/-! ## Hiash (09_hiash_link.md) -/

/-- An entry of the absence table, or the overflow entry (R325, R327). -/
structure AbsEntry where
  kind : Nat
  id : Nat
  first : Nat
  rate : Nat
  origin : Nat
  repeats : Nat
  isLocal : Bool
  forwarded : Bool
  last : Nat                         -- raw time of the last report
  deriving DecidableEq, Repr

/-- An overflow episode: its entry, the start of its window, reports taken in the window. -/
structure Overflow where
  entry : AbsEntry
  windowStart : Nat
  taken : Nat
  deriving DecidableEq, Repr

/-- A HELLO heard (R331, R333). -/
structure HelloRec where
  id : Nat
  uid : Nat
  join : Nat
  port : Nat
  mac : List Byte
  heard : Nat                        -- raw time
  deriving DecidableEq, Repr

/-- A close-time summary kept in the upstream store (R319). -/
structure UpSummary where
  expected : Nat
  freq : Nat
  rocof : Nat
  digs : List Nat
  phasors : List (Nat × Nat)
  analogs : List Nat
  deriving DecidableEq, Repr

structure HshSt where
  seq : SMap Nat                     -- class ↦ SEQ of the next message of that class
  delivered : Nat                    -- messages delivered (ENTRY of R308)
  abs : SMap AbsEntry                -- entry number below 1,024 ↦ entry held
  overEp : Option Overflow
  relayed : List (Nat × Nat × Nat)   -- origin, class, SEQ of the last 256 relayed
  relayTab : List (Nat × Nat × Nat × Nat) -- origin, TIME, last relayed revision, raw time of it
  digSent : SMap (List (Nat × Nat))  -- port ↦ key and raw time of the last 256 digests sent
  hellos : List HelloRec
  silent : Bool
  dupSeen : Nat                      -- raw time of the last duplicate of the own ID + 1; 0 none
  join : Nat
  helloAt : Option Nat               -- raw time of the last HELLO since the enable (R330)
  up : SMap UpSummary                -- exhibit ↦ summary sent
  deriving DecidableEq, Repr

/-! ## Archive (16_archive_compression.md) -/

/-- Where a decompression stands between jobs (section 16.3). -/
inductive InfState where
  | header                           -- a zlib header is still to come
  | block                            -- a block header is still to come
  | stored (left : Nat)
  | huff (lit dist : List Nat)       -- code lengths of the current block
  | trailer                          -- the Adler-32 is still to come
  | ended
  deriving DecidableEq, Repr

/-- A state slot of the engine. -/
structure ArcSlot where
  op : Nat                           -- 0 EMPTY, 1 filled by COMPRESS, 2 by DECOMPRESS
  zlib : Bool
  hist : List Byte                   -- newest last, at most 32,768
  adler : Nat
  bits : List Bool                   -- bits read and not yet used, or pending output bits
  inf : InfState
  final : Bool                       -- the current block is the last
  copy : Nat × Nat                   -- length still to copy, distance
  inTotal : Nat
  outTotal : Nat
  deriving DecidableEq, Repr

structure ArcSt where
  slots : SMap ArcSlot
  waiting : List Nat                 -- sealed exhibits whose block has not started, in order
  cur : Option Nat                   -- exhibit whose block is being formed
  curReset : Bool
  serial : List Byte                 -- its serialisation
  runLeft : Nat                      -- blocks left in the run; 0: the next block starts one
  blocks : Nat                       -- blocks since RESET
  started : Bool                     -- a block has been committed since reset
  ring : List (Nat × Nat)            -- TARGET 1: offset and length of the blocks held, oldest first
  ringWait : Bool                    -- the current block waits for ring space (R486)
  jobOp : Nat
  jobSlot : Nat
  jobPort : Nat
  job : List Word                    -- descriptor of the running job
  deriving DecidableEq, Repr

/-! ## Twin pair (18_twin.md) -/

inductive TwinState where
  | off
  | active
  | standby
  | taking
  | isolated
  deriving DecidableEq, Repr

/-- An entry of the deferred buffer (R523). -/
inductive Deferred where
  | frame (pkt : Packet) (auth : Bool) (sv : Option SvPacket)
  | estimate (l : Landing)
  deriving DecidableEq, Repr

/-- An output held until the end of a takeover gap (R529): port, express, data. -/
structure HeldOut where
  port : Nat
  express : Bool
  data : List Byte
  deriving DecidableEq, Repr

structure TwnSt where
  st : TwinState
  synced : Bool
  takeUnsynced : Bool
  takeLevel : Bool
  partnerUid : Option Nat
  plansEqual : Bool                  -- the HELLO exchange found equal PLAN_IDs
  partnerPlans : Nat × Nat           -- PLAN_ID of slots 0 and 1 in the partner's last HELLO
  seqRx : Option Nat                 -- next SEQ expected
  hb : Bool                          -- level of TWIN_HB
  hbAt : Nat                         -- raw time of its last toggle
  role : Bool                        -- TWIN_ROLE high
  deferred : List Deferred
  deferAt : List Nat                 -- raw time each entry arrived
  own : SMap Nat                     -- exhibit × 256 + revision ↦ own digest
  partner : SMap Nat                 -- the same ↦ partner's digest
  gapStart : Nat
  held : List HeldOut
  lineHold : Nat                     -- alarm line states shown during a gap
  deriving DecidableEq, Repr

/-! ## Analog inputs (13_acquisition.md) -/

/-- An output sample of a channel: stamp in 1/8 ns, value in 1.31 format, marks (bit 0 TEST, bit 1 CLIP). -/
structure Sample where
  stamp : Nat
  value : Int
  marks : Nat
  deriving DecidableEq, Repr

/-- The correction values of a channel (R410, R411). -/
structure Corr where
  offset : Int
  gain : Nat
  trim : Nat
  delay : Int
  deriving DecidableEq, Repr
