-- ==== Sys2Proof/Machine/Jobs.lean ====
section
/-! DEFINITION. Job descriptors, levels, quotas and the raising of jobs (07_dispatch.md, sections 7.1 to 7.5). -/

namespace Sys2Proof.Machine

/-! ### Levels (R245, R246, R258) -/

def level (s : State) (l : Nat) : List Job := smGet [] s.dsp.levels l

def setLevel (s : State) (l : Nat) (js : List Job) : State :=
  { s with dsp := { s.dsp with levels := smPut [] s.dsp.levels l js } }

/-- Eligible and held addendum entries of a level. -/
def levelDepth (s : State) (l : Nat) : Nat :=
  (level s l).length + (s.dsp.heldAdd.filter (fun j => j.priority = l)).length

def totalDepth (s : State) : Nat := sumNat ((List.range 8).map (levelDepth s))

def quota (s : State) (l : Nat) : Nat := regFld s (Reg.dspQuota l) 10 0

/-- Is the level FULL: a source is held back on it (R258)? -/
def levelFull (s : State) (l : Nat) : Bool := (smFind s.dsp.fullSince l).isSome

/-- May the dispatcher add an entry (R245, R251)? -/
def levelRoom (s : State) (l : Nat) : Bool :=
  enabled s Reg.dspBase && levelDepth s l < quota s l && totalDepth s < 1024

/-- May a new source enter a level: it has room, and no source is held back on it (R257). -/
def levelOpen (s : State) (l : Nat) : Bool := levelRoom s l && !levelFull s l

/-- A source is held back on a level (R258). -/
def markFull (s : State) (l : Nat) : State :=
  if levelFull s l then s
  else
    let s := { s with dsp := { s.dsp with fullSince := smSet s.dsp.fullSince l s.raw,
                                          holdAt := smSet s.dsp.holdAt l s.raw } }
    logEvent (evt (bump s (Reg.dspCnt (8 + l))) Reg.dspEvents 1) 0x0940 0xFFFF []

/-- The tour element that gives a job its level. -/
def tourOfSlot (s : State) (slot t : Nat) : Option Tour :=
  match planAt s slot with | some p => p.tours[t]? | none => none

/-- The level of an accession's bound tour in a plan slot. -/
def tourLevel (s : State) (slot t : Nat) : Nat :=
  match tourOfSlot s slot t with | some x => x.priority | none => 0

/-- Is any source held back on the level: event FIFO, timers, Hiash jobs, landings and local estimates? -/
def sourcesHeld (s : State) (l : Nat) (landLevel : Landing → Nat) : Bool :=
  s.dsp.evFifo.any (fun j => j.priority = l) || s.dsp.heldHsh.any (fun j => j.priority = l) ||
  s.dsp.heldLand.any (fun x => landLevel x = l) ||
  s.dsp.timerPend.any (fun p => match liveSlot s with
    | some k => (match planAt s k with
      | some pl => (match pl.timers[p.1]? with | some t => tourLevel s k t.tour = l | none => false)
      | none => false)
    | none => false)

/-- HOLD_US of a level up to now (section 7.9). -/
def holdTick (s : State) (l : Nat) : State :=
  match smFind s.dsp.holdAt l with
  | none => s
  | some t =>
    let us := (s.raw - t) / 1000
    bumpBy { s with dsp := { s.dsp with holdAt := smSet s.dsp.holdAt l (t + 1000 * us) } } (Reg.dspCnt (16 + l)) us

/-- A level stops being FULL once nothing is held back on it (R258). -/
def clearFull (s : State) (l : Nat) (landLevel : Landing → Nat) : State :=
  match smFind s.dsp.fullSince l with
  | none => s
  | some t =>
    if sourcesHeld s l landLevel then s
    else
      let us := (s.raw - t) / 1000
      let s := holdTick s l
      let s := { s with dsp := { s.dsp with fullSince := smErase s.dsp.fullSince l, holdAt := smErase s.dsp.holdAt l } }
      logEvent (evt s Reg.dspEvents 2) 0x0941 0xFFFF (leBytes 4 us)

/-! ### Raising (R241–R244) -/

/-- The descriptor of a job (Table 7.1, R242). -/
def makeJob (s : State) (slot tour kind revision acc index arg : Nat) : Job :=
  let t := tourOfSlot s slot tour
  { tour := tour, kind := kind, slot := slot, priority := (match t with | some x => x.priority | none => 0),
    revision := revision, entry := (match t with | some x => x.iramOff | none => 0), acc := acc, index := index, arg := arg,
    raiseLo := s.raw % 2 ^ 32, affinity := (match t with | some x => x.affinity | none => 0), raised := s.raw }

/-- Word 0 of a descriptor (Table 7.1). -/
def jobWord0 (j : Job) : Nat :=
  j.tour * 2 ^ 24 + j.kind * 2 ^ 21 + j.slot * 2 ^ 20 + j.priority * 65536 + j.revision

/-- Records the depth a level has reached. -/
def levelPeak (s : State) (l : Nat) : State :=
  { s with dsp := { s.dsp with peaks := smPut 0 s.dsp.peaks l (Nat.max (smGet 0 s.dsp.peaks l) (levelDepth s l)) } }

/-- Enters an eligible job into its level and counts it; a job of kinds 3–5 is told to the twin (R520). -/
def enterJob (s : State) (j : Job) : State :=
  let s := setLevel s j.priority (level s j.priority ++ [j])
  let s := levelPeak (bump s (Reg.dspCnt j.priority)) j.priority
  if 3 ≤ j.kind then twinSend s 3 (leBytes 4 (jobWord0 j) ++ leBytes 4 j.arg) else s

/-- A job of kind 1 or 2: it enters its level, or the event FIFO (R256). -/
def raiseEvent (s : State) (j : Job) : State :=
  if levelOpen s j.priority then enterJob s j
  else
    let s := { s with dsp := { s.dsp with evFifo := s.dsp.evFifo ++ [j],
                                          evPeak := Nat.max s.dsp.evPeak (s.dsp.evFifo.length + 1) } }
    markFull s j.priority

/-- A Hiash message job: it enters its level or is held (R257). -/
def raiseHiash (s : State) (j : Job) : State :=
  if levelOpen s j.priority then enterJob s j
  else markFull { s with dsp := { s.dsp with heldHsh := s.dsp.heldHsh ++ [j] } } j.priority

/-! ### Jobs of an exhibit -/

def docentOf (s : State) (d : Nat) : Docent := smGet Docent.reset s.doc.d d
def setDocent (s : State) (d : Nat) (x : Docent) : State :=
  { s with doc := { s.doc with d := smPut Docent.reset s.doc.d d x } }

/-- Jobs in local slots. -/
def slottedJobs (s : State) : List Job :=
  s.doc.d.flatMap (fun p => (match p.2.s0 with | some c => [c.job] | none => []) ++
    (match p.2.s1 with | some c => [c.job] | none => []))

/-- Every job raised and not retired. -/
def allJobs (s : State) : List Job :=
  s.dsp.levels.flatMap (·.2) ++ s.dsp.heldAdd ++ s.dsp.evFifo ++ slottedJobs s

/-- Is some job of kinds 0–2 of exhibit e outstanding? -/
def jobsOf (s : State) (e : Nat) (p : Job → Bool) : Bool := (allJobs s).any (fun j => j.kind ≤ 2 && j.index = e && p j)

end Sys2Proof.Machine
end

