-- ==== Sys2Proof/Machine/TwinOps.lean ====
section
/-! DEFINITION. Digests of a twin pair (18_twin.md, section 18.3). -/

namespace Sys2Proof.Machine

def digestKey (e rev : Nat) : Nat := e * 256 + rev

/-- Compares the two digests of an index and revision (R525). -/
def digestCompare (s : State) (e rev own partner : Nat) : State :=
  if own = partner then bump s (Reg.twnCnt 2)
  else
    let s := setRegN s (Reg.twnMismatch 0) e
    let s := setRegN s (Reg.twnMismatch 1) (rev * 2 ^ 24 + e / 2 ^ 32)
    let s := setReg64 s (Reg.twnMismatch 2) (Reg.twnMismatch 3) own
    let s := setReg64 s (Reg.twnMismatch 4) (Reg.twnMismatch 5) partner
    bump (logEvent (evt s Reg.twnEvents 2) 0x0740 0xFFFF []) (Reg.twnCnt 3)

/-- The device's own digest of a revision: sent in a DIGEST message and compared with the partner's (R524, R525).
Outside a twin pair there is no partner. -/
def digestOwn (s : State) (e rev d : Nat) : State :=
  if s.twn.st = .active || s.twn.st = .standby || s.twn.st = .taking then
    let s := { s with twn := { s.twn with own := smSet s.twn.own (digestKey e rev) d } }
    let s := twinMsg s 5 (leBytes 8 e ++ leBytes 4 rev ++ leBytes 8 d)
    match smFind s.twn.partner (digestKey e rev) with
    | some p => digestCompare s e rev d p
    | none => s
  else s

/-- The partner's digest (R525). -/
def digestPartner (s : State) (e rev d : Nat) : State :=
  let s := { s with twn := { s.twn with partner := smSet s.twn.partner (digestKey e rev) d } }
  match smFind s.twn.own (digestKey e rev) with
  | some o => digestCompare s e rev o d
  | none => s

/-- At the exhibit's release each own digest without a partner's counts PARTNER_MISSING; the digests are dropped
(R525). -/
def digestRelease (s : State) (e : Nat) : State :=
  let mine := (s.twn.own.filter (fun p => p.1 / 256 = e)).map (·.1)
  let s := mine.foldl (fun s k =>
    if (smFind s.twn.partner k).isSome then s
    else logEvent (evt (bump s (Reg.twnCnt 4)) Reg.twnEvents 0x20) 0x0744 0xFFFF []) s
  { s with twn := { s.twn with own := s.twn.own.filter (fun p => p.1 / 256 != e),
                               partner := s.twn.partner.filter (fun p => p.1 / 256 != e) } }

end Sys2Proof.Machine
end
----
*WHAT TO DO*
Find the string "mine" in the listing and return every line that holds it.

*RESPONSE TO THIS TASK*
  let mine := (s.twn.own.filter (fun p => p.1 / 256 = e)).map (·.1)
  let s := mine.foldl (fun s k =>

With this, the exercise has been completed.